Tuesday, June 21, 2011

God's Hand At Work

About two weeks ago, I asked for prayer about a difficult family matter and promised to tell you more later.  I am now ready to tell you the details and show you God's hand at work.

On Friday, two and a half weeks ago, I escorted a relative to the hospital for a procedure.  It was a simple procedure, however, Denise (not real name) was convinced that she would die during the procedure.  She insisted that a Do Not Resuscitate be notarized before the procedure began.  It was obvious to everyone that Denise was suffering with some sort of mental instability.  I received many questioning looks during the day.   I knew the truth but could not tell them. 

After the procedure, the doctor came to visit with me.  I was determined to get some straight answers from him because the entire family knew that Denise was not telling us the truth.  I wondered how to ask him knowing he was limited by HIPA regulations.  For his protection, I did my best to give him answers rather than asking questions.  I gaged the validity of the answers by his reaction rather than his answers.  I told him that Denise was convinced that she had a stage 4 tumor and 9-11 months to live.  He replied, "She has a very active imagination."  I informed him that Denise was reporting that she overheard a conversation between him and his office nurse about the tumor.  With a smile, he replied, "Well she certainly has a good imagination, doesn't she?"  Then to my amazement, he said, "There is another problem, you know?"  So that he would not have to betray a confidence, I said, "Denise is addicted to prescription pills."  He replied, "She needs professional help."

The following morning at 5:00 a.m., I began researching drug intervention programs.  I found one that asked the reader to leave contact information.  I completed the form and expected a polite reply email on Monday.  Instead at 4:00 p.m. that afternoon, I received a phone call from them.  After an hour of conversation about Denise's problems, the representative said, "I'm sorry, but we can't help Denise.  She needs more help than our program can give.  Let me call another program that I recommend and they will call you back."

About 20 minutes later, a representative of the second program called.  We also talked for over an hour.  Both counselors told me as much about Denise as I told them.  When I asked how they knew, they replied, "We can tell by the kind of drugs she is taking." 

I felt good about the program and agreed to a conference call between the facility and several family members.  I attempted to coordinate every one's busy schedules for the call.  Late Monday afternoon, I knew that the best time for the call would be 6:00 that night and told everyone to be on standby for the call.  I attempted to contact the counselor to tell her but she didn't answer the phone.  I was in a panic. One member of the team was on the east coast, one in the north, three in the southeast, and the counselor on the west coast.   I knew that if the call did not take place that night, we would have to wait several days before our schedules would allow us to "meet".

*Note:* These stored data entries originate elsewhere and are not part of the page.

theorem execFunctionLevelReset_kept (fn : Nat) (rings : List (Nat × List (List Byte))) (s : State) (h0 : Kept E s0 s) (e_cmds : E .cmds := by assumption) (e_ctxs : E .ctxs := by assumption) (e_ecc : E .ecc := by assumption) (e_engines : E .engines := by assumption) (e_erq : E .erq := by assumption) (e_evseq : E .evseq := by assumption) (e_fences : E .fences := by assumption) (e_folded : E .folded := by assumption) (e_fresh : E .fresh := by assumption) (e_fwLog : E .fwLog := by assumption) (e_mem : E .mem := by assumption) (e_msixs : E .msixs := by assumption) (e_nextCmd : E .nextCmd := by assumption) (e_out : E .out := by assumption) (e_queues : E .queues := by assumption) (e_regs : E .regs := by assumption) (e_rseq : E .rseq := by assumption) (e_streams : E .streams := by assumption) : ∃ t, execFunctionLevelReset fn rings s = .next t ∧ Kept E s0 t := by
  refine ⟨_, rfl, ?_⟩
  repeat' (first
    | (refine fun _ => ?_)
    | (with_reducible first | assumption | apply State.autoClose_kept | apply State.disableQueue_kept | apply State.disableStream_kept | apply State.setCtx_kept | apply State.setMsix_kept | apply State.setStream_kept | apply kept_ite | apply kept_foldl)
    | (extract_lets +onlyGivenNames z
       first
         | (refine (show Kept E s0 z → _ from fun hz => ?_) ?_; clear_value z; rotate_left; dsimp only [z]; rotate_left)
         | (refine (show Kept E s0 z.s → _ from fun hz => ?_) ?_; clear_value z; rotate_left; dsimp only [z]; rotate_left)
         | (refine (show Kept E s0 z.1 → _ from fun hz => ?_) ?_; clear_value z; rotate_left; dsimp only [z]; rotate_left)
         | (refine (show Kept E s0 z.2.1 → _ from fun hz => ?_) ?_; clear_value z; rotate_left; dsimp only [z]; rotate_left)
         | (refine (show Kept E s0 z.2.2 → _ from fun hz => ?_) ?_; clear_value z; rotate_left; dsimp only [z]; rotate_left)
         | clear_value z)
    | split
    | dsimp only)

theorem State.wipe_kept (s : State) (h0 : Kept E s0 s) (e_agents : E .agents := by assumption) (e_arch : E .arch := by assumption) (e_boot : E .boot := by assumption) (e_bundle : E .bundle := by assumption) (e_clusters : E .clusters := by assumption) (e_cmds : E .cmds := by assumption) (e_ctxs : E .ctxs := by assumption) (e_engines : E .engines := by assumption) (e_evseq : E .evseq := by assumption) (e_fences : E .fences := by assumption) (e_flash : E .flash := by assumption) (e_handling : E .handling := by assumption) (e_latch : E .latch := by assumption) (e_lostIslands : E .lostIslands := by assumption) (e_memOp : E .memOp := by assumption) (e_pcieLanes : E .pcieLanes := by assumption) (e_ports : E .ports := by assumption) (e_power : E .power := by assumption) (e_queues : E .queues := by assumption) (e_regs : E .regs := by assumption) (e_sites : E .sites := by assumption) (e_straits : E .straits := by assumption) (e_streams : E .streams := by assumption) : Kept E s0 (State.wipe s) := by
  refine h0.trans_of (fun c n => by cases c <;> first | rfl | exact absurd (by assumption) n) fun w => ?_
  have g := State.canon_iff.1 w
  exact State.canon_iff.2 ⟨g.1, g.2.1, rises_filter _ g.2.2.1, rfl, rfl, rfl, rfl, rfl, rfl, rfl, rfl, rfl, rfl, g.2.2.2.2.2.2.2.2.2.2.2.2.2.1, rfl,
    foldl_rises _ (fun t e h => rises_tset _ _ h) _ rfl⟩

One hour before the scheduled conference, the counselor called me.  At that time she did not know I had scheduled the call.  She explained that her baby was ill and she had spent the day in the doctor's office.  She had just returned to work and thought it a good idea to 'check in' with me.  I asked if it would be possible to hold the conference call in one hour.  She agreed, took every one's phone numbers and gave me order of events for the call.

The conference call lasted about one hour and fifteen minutes.  Everyone shared information about Denise and came to the conclusion that she needed help.  We scheduled the intervention for ten days later because one member of the team would be out of the country. 

Denise had called my phone several times during the conference call and I had ignored the interruption.  I returned her call and listened to her ranting for over an hour.  I told her I needed to go and then my phone lost the signal.  Immediately, the house phone rang.  I answered it to keep from waking my husband.  Denise started talking about her health.  Typically, Denise shares only what she wants to share and resents questions.  Without warning, she said something about her pain pills and I seized the moment.  "What do you take for pain?"  I asked.  Denise gave me the entire list of all her medications. 

The following day, every team member began researching the program.  After extensive conversation, we agreed that Denise needed to be in this long term in-patient facility.  Then we began working on the intervention portion. 

I can see at least 3 times that God intervened to make this happen.  There are many more times coming our way during the intervention.  We will talk about that tomorrow and once again, you will see God's hand at work.